TASK PROMPT: There is material below. Print exactly the lines starting at the line with "refine ⟨fun s t" and ending at the line with "def Obligations.CodeIsComplete : Prop", ends included, and no others.
EXTRACTED RECORDS Block Start
/-- While a command is pending, at most as many steps as its count lead to a state in which its completion is due, with
its word and operands as they were, or to the reset that abandons it. -/
theorem run_reaches_completion {s : State} {p : Pending} (hp : s.pending = some p) (hwf : HostWellFormed s) :
    ∃ n u, n ≤ p.wait ∧ run n s = .next u ∧
      ((∃ q, u.pending = some q ∧ (q.wait = 0 ∨ u.host = []) ∧ q.word = p.word ∧
        u = { s with overrun := u.overrun, pending := u.pending, host := u.host, reads := u.reads, draws := u.draws }) ∨
      (u.pending = none ∧ HostOp.reset ∈ s.host)) := by
  obtain ⟨w, n⟩ := p
  induction n generalizing s with
  | zero => exact ⟨0, s, le_rfl, rfl, .inl ⟨_, hp, .inl rfl, rfl, rfl⟩⟩
  | succ n ih =>
    obtain ⟨t, ht⟩ := step_answers_next hwf
    rcases step_of_pending hp ht with ⟨hdue, -, -⟩ | ⟨-, rest, hreset, rfl⟩ | ⟨-, -, -, hpending⟩
    · exact ⟨0, s, Nat.zero_le _, rfl, .inl ⟨_, hp, hdue, rfl, rfl⟩⟩
    · exact ⟨1, _, by simp, run_succ_of_step ht 0, .inr ⟨rfl, by simp [hreset]⟩⟩
    · obtain ⟨m, u, hm, hrun, hu⟩ := ih (step_keeps_hostWellFormed ht hwf) hpending
      refine ⟨m + 1, u, Nat.succ_le_succ hm, (run_succ_of_step ht m).trans hrun, ?_⟩
      rcases hu with ⟨q, hq, hdue, hword, hframe⟩ | ⟨hq, hreset⟩
      · obtain ⟨-, htframe⟩ := step_keeps_pending_operands ht hp hpending
        exact .inl ⟨q, hq, hdue, hword, hframe.trans (by rw [htframe])⟩
      · exact .inr ⟨hq, step_host_subset ht hreset⟩

/-- Settles O7: the state in which the completion is due, and one step more. -/
theorem everyIssuedCommandCompletes : Obligations.EveryIssuedCommandCompletes := by
  refine ⟨fun s p hp hwf hnoReset => ?completes, fun s p hp hwf => ?ends⟩
  case completes =>
    obtain ⟨n, u, hn, hrun, ⟨q, hq, hdue, hword, hframe⟩ | ⟨-, hreset⟩⟩ := run_reaches_completion hp hwf
    · obtain ⟨t, ht⟩ := completeWord_answers_next p.word u
      have hstep : step u = completeWord p.word u := hword ▸ step_of_due hq hdue
      exact ⟨n, u, t, q, hn, hrun, hq, hword, hframe, hstep, ht, busy_eq_false_iff.2 (completeWord_ends_pending ht)⟩
    · exact absurd hreset hnoReset
  case ends =>
    obtain ⟨n, u, hn, hrun, ⟨q, hq, hdue, -, -⟩ | ⟨hq, -⟩⟩ := run_reaches_completion hp hwf
    · obtain ⟨t, ht⟩ := completeWord_answers_next q.word u
      refine ⟨n + 1, t, Nat.succ_le_succ hn, ?_, busy_eq_false_iff.2 (completeWord_ends_pending ht)⟩
      rw [run_add_of_next hrun, run_succ_of_step ((step_of_due hq hdue).trans ht), run]
    · exact ⟨n, u, by omega, hrun, busy_eq_false_iff.2 hq⟩

/-- How many steps the pending command has at most to go, its completion included. -/
def stepsPending (s : State) : Nat := s.pending.elim 0 fun p => p.wait + 1

/-- A step of a run that is not over takes an operation off the Host's list, or brings the pending command nearer to its
end. -/
theorem step_decreases {s t : State} (h : step s = .next t) (hf : ¬ Final s) :
    t.host.length < s.host.length ∨ (t.host.length = s.host.length ∧ stepsPending t < stepsPending s) := by
  have htail {l : List HostOp} (hl : l ≠ []) : l.tail.length < l.length := by
    rw [List.length_tail]
    have := List.length_pos_of_ne_nil hl
    omega
  rcases step_next h with ⟨p, hp, -, hc⟩ | ⟨p, hp, hwait, hhost, hh⟩ | ⟨hp, hh⟩
  · rw [(completeWord_keeps_host hc).1]
    exact .inr ⟨rfl, by simp [stepsPending, hp, completeWord_ends_pending hc]⟩
  · rcases hostStep_host hh with ht | ⟨-, rfl⟩
    · rw [ht]
      exact .inl (htail hhost)
    · exact .inr ⟨rfl, by simp [stepsPending, hp]; omega⟩
  · have hb := busy_eq_false_iff.2 hp
    rcases hostStep_host hh with ht | ⟨hbusy, -⟩
    · rw [ht]
      exact .inl (htail fun hhost => hf ⟨hhost, hb⟩)
    · simp [hb] at hbusy

theorem run_reaches_final (s : State) (hwf : HostWellFormed s) : ∃ n t, run n s = .next t ∧ Final t := by
  by_cases hf : Final s
  · exact ⟨0, s, rfl, hf⟩
  · obtain ⟨u, hu⟩ := step_answers_next hwf
    have hless := step_decreases hu hf
    obtain ⟨n, t, hrun, ht⟩ := run_reaches_final u (step_keeps_hostWellFormed hu hwf)
    exact ⟨n + 1, t, (run_succ_of_step hu n).trans hrun, ht⟩
termination_by (s.host.length, stepsPending s)
decreasing_by exact Prod.lex_def.2 hless

/-- Settles O8: by induction on the Host's list and the count of the pending command. -/
theorem everyRunEnds : Obligations.EveryRunEnds := run_reaches_final

/-! ### What changes the pair (R31, R183, R230) -/

/-- The Engine changes the pair by CONFIGURE only. -/
theorem exec_keeps_pair {i : Instr} {s t : State} (h : exec i s = .next t) (hi : i ≠ .configure) : SamePair t s := by
  rcases exec_next h with ⟨e, rfl, -⟩ | ⟨hc, -⟩ | ⟨hc, -⟩ | ⟨-, rfl⟩ | ⟨-, q, rfl⟩ | ⟨-, -, k, -, -, rfl⟩ |
    ⟨-, rfl⟩ | ⟨-, -, q, c, k, rfl⟩ | ⟨-, q, rfl⟩
  case inr.inl => exact absurd hc hi
  case inr.inr.inl => exact absurd hc hi
  all_goals exact SamePair.refl s

theorem step_keeps_pair {s t : State} (h : step s = .next t) :
    SamePair t s ∨
    (∃ p, s.pending = some p ∧ (p.wait = 0 ∨ s.host = []) ∧ decode p.word = .ok .configure ∧
      exec .configure s = .next t ∧ t.busy = false) ∨
    (∃ rest, s.host = .reset :: rest ∧ (∀ p, s.pending = some p → p.wait ≠ 0) ∧
      t = { State.reset with host := rest, reads := t.reads, draws := t.draws }) := by
  rcases step_next h with ⟨p, hp, hdue, hc⟩ | ⟨p, hp, hwait, -, hh⟩ | ⟨hp, hh⟩
  · rcases completeWord_next hc with ⟨i, hi, hexec⟩ | ⟨e, -, rfl⟩
    · by_cases hconf : i = .configure
      · subst hconf
        exact .inr (.inl ⟨p, hp, hdue, hi, hexec, busy_eq_false_iff.2 (completeWord_ends_pending hc)⟩)
      · exact .inl (exec_keeps_pair hexec hconf)
    · exact .inl (SamePair.refl s)
  · rcases hostStep_frame hh with ⟨rest, hhost, rfl⟩ | ⟨-, hpair, -⟩
    · exact .inr (.inr ⟨rest, hhost, by simp [hp, hwait], rfl⟩)
    · exact .inl hpair
  · rcases hostStep_frame hh with ⟨rest, hhost, rfl⟩ | ⟨-, hpair, -⟩
    · exact .inr (.inr ⟨rest, hhost, by simp [hp], rfl⟩)
    · exact .inl hpair

/-- Settles O14: of the steps that change the pair a reset leaves none, and CONFIGURE leaves one for the variant's key
length only. -/
theorem onlyConfigureChangesThePair : Obligations.OnlyConfigureChangesThePair := by
  refine ⟨fun s t h => step_keeps_pair h, fun s t h hs ht => ?_⟩
  rcases step_keeps_pair h with ⟨-, -, -, -, hsame⟩ | ⟨p, hp, -, hdecode, hexec, -⟩ | ⟨rest, -, -, hreset⟩
  · cases hs.symm.trans (hsame.symm.trans ht)
  · refine ⟨p, hp, hdecode, ?_⟩
    rcases execConfigure_next hexec with ⟨hlen, -⟩ | ⟨-, rfl⟩
    · exact hlen.trans (requiredKeyBytes_ctrlVariant s)
    · cases ht
  · rw [hreset] at ht
    cases ht
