/-- R178: with two or more symbols the code is complete: the Kraft sum is 1, and every bit sequence
has exactly one code as a prefix or is a proper prefix of one. With one symbol the only code is "0"; with
none there is none. -/
def Obligations.CodeIsComplete : Prop :=
  ∀ s : State, TablesOk s → s.codeValid = true →
    (2 ≤ (alphabet s.freq).length →
      ((alphabet s.freq).map fun c => 2 ^ (255 - s.codeLenOf c)).sum = 2 ^ 255
        ∧ ∀ b : Bits, (∃! c, c ∈ alphabet s.freq ∧ s.codeOf c <+: b)
            ∨ ∃ c ∈ alphabet s.freq, b <+: s.codeOf c ∧ b ≠ s.codeOf c)
      ∧ (∀ c, alphabet s.freq = [c] → s.codeOf c = [false])
      ∧ (alphabet s.freq = [] → ∀ c, s.codeOf c = [])

/-- R159: with two or more symbols the weighted path length equals the sum of the internal nodes'
weights. -/
def Obligations.WeightedPathLengthIsInternalWeight : Prop :=
  ∀ s : State, TablesOk s → s.codeValid = true → 2 ≤ (alphabet s.freq).length →
    sumSymbols (fun c => (s.freqOf c).toNat * s.codeLenOf c)
      = (((buildTree s.freq).drop (alphabet s.freq).length).map TreeNode.weight).sum

/-! ### PACK (44_bitstream_encoder.md) -/

/-- R185, R189: PACK's checks in order, each leaving everything but completion state unchanged. -/
def Obligations.PackChecksInOrder : Prop :=
  ∀ (s : State) (m : Nat), m = ((List.range s.inputLen).map fun k => s.codeLenOf (s.inByte k)).sum →
    (s.codeValid = false → exec .pack s = .next (s.completed 0#32 .sequence (infoOf 2#4 0)))
      ∧ (s.codeValid = true → s.params.bufBytes < s.inputLen →
          exec .pack s = .next (s.completed 0#32 .range (infoOf 1#4 s.inputLen)))
      ∧ (s.codeValid = true → s.inputLen ≤ s.params.bufBytes → ∀ k < s.inputLen,
          s.codeLenOf (s.inByte k) = 0 → (∀ j < k, s.codeLenOf (s.inByte j) ≠ 0) →
          exec .pack s = .next (s.completed 0#32 .integrity (infoOf 1#4 k)))
      ∧ (s.codeValid = true → s.inputLen ≤ s.params.bufBytes →
          (∀ k < s.inputLen, s.codeLenOf (s.inByte k) ≠ 0) →
          s.params.bufBytes < 1 + (m + 7) / 8 →
          exec .pack s = .next (s.completed 0#32 .capacity (infoOf 1#4 (1 + (m + 7) / 8))))

/-- R185 to R188, R190: when PACK's checks pass it writes the pad count and the input's codes, most
significant bit first and padded with zeros, from OBUF[0] on, TOTAL_BITS and PAD_COUNT, and no other
byte or register. -/
def Obligations.PackWritesThePaddedStream : Prop :=
  ∀ (s : State) (t' : Bits) (nbytes : Nat), MemoryOk s → s.codeValid = true →
    s.inputLen ≤ s.params.bufBytes → (∀ k < s.inputLen, s.codeLenOf (s.inByte k) ≠ 0) →
    t' = (List.range s.inputLen).flatMap (fun k => s.codeOf (s.inByte k)) →
    nbytes = (t'.length + 7) / 8 → 1 + nbytes ≤ s.params.bufBytes →
    ∃ t, exec .pack s = .next t
      ∧ t = State.completed { s with
          obuf := t.obuf, totalBits := BitVec.ofNat 32 t'.length
          padCount := BitVec.ofNat 3 (8 * nbytes - t'.length) }
          (BitVec.ofNat 32 (1 + nbytes)) .noError noInfo
      ∧ t'.length = sumSymbols (fun c =>
          ((List.range s.inputLen).filter fun k => s.inByte k = c).length * s.codeLenOf c)
      ∧ 8 * nbytes - (t.outByte 0).toNat = t'.length ∧ (t.outByte 0).toNat ≤ 7
      ∧ t.padCount.toNat = (t.outByte 0).toNat ∧ t.totalBits.toNat = t'.length
      ∧ (∀ j < nbytes, ∀ i < 8,
          (t.outByte (1 + j)).getLsbD (7 - i) = t'.getD (8 * j + i) false)
      ∧ ∀ a, 1 + nbytes ≤ a → t.outByte a = s.outByte a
EXTRACTED RECORDS Block End
EXERCISE ANSWER:
  refine ⟨fun s t h => step_keeps_pair h, fun s t h hs ht => ?_⟩
  rcases step_keeps_pair h with ⟨-, -, -, -, hsame⟩ | ⟨p, hp, -, hdecode, hexec, -⟩ | ⟨rest, -, -, hreset⟩
  · cases hs.symm.trans (hsame.symm.trans ht)
  · refine ⟨p, hp, hdecode, ?_⟩
    rcases execConfigure_next hexec with ⟨hlen, -⟩ | ⟨-, rfl⟩
    · exact hlen.trans (requiredKeyBytes_ctrlVariant s)
    · cases ht
  · rw [hreset] at ht
    cases ht
/-- R178: with two or more symbols the code is complete: the Kraft sum is 1, and every bit sequence
has exactly one code as a prefix or is a proper prefix of one. With one symbol the only code is "0"; with
none there is none. -/
def Obligations.CodeIsComplete : Prop :=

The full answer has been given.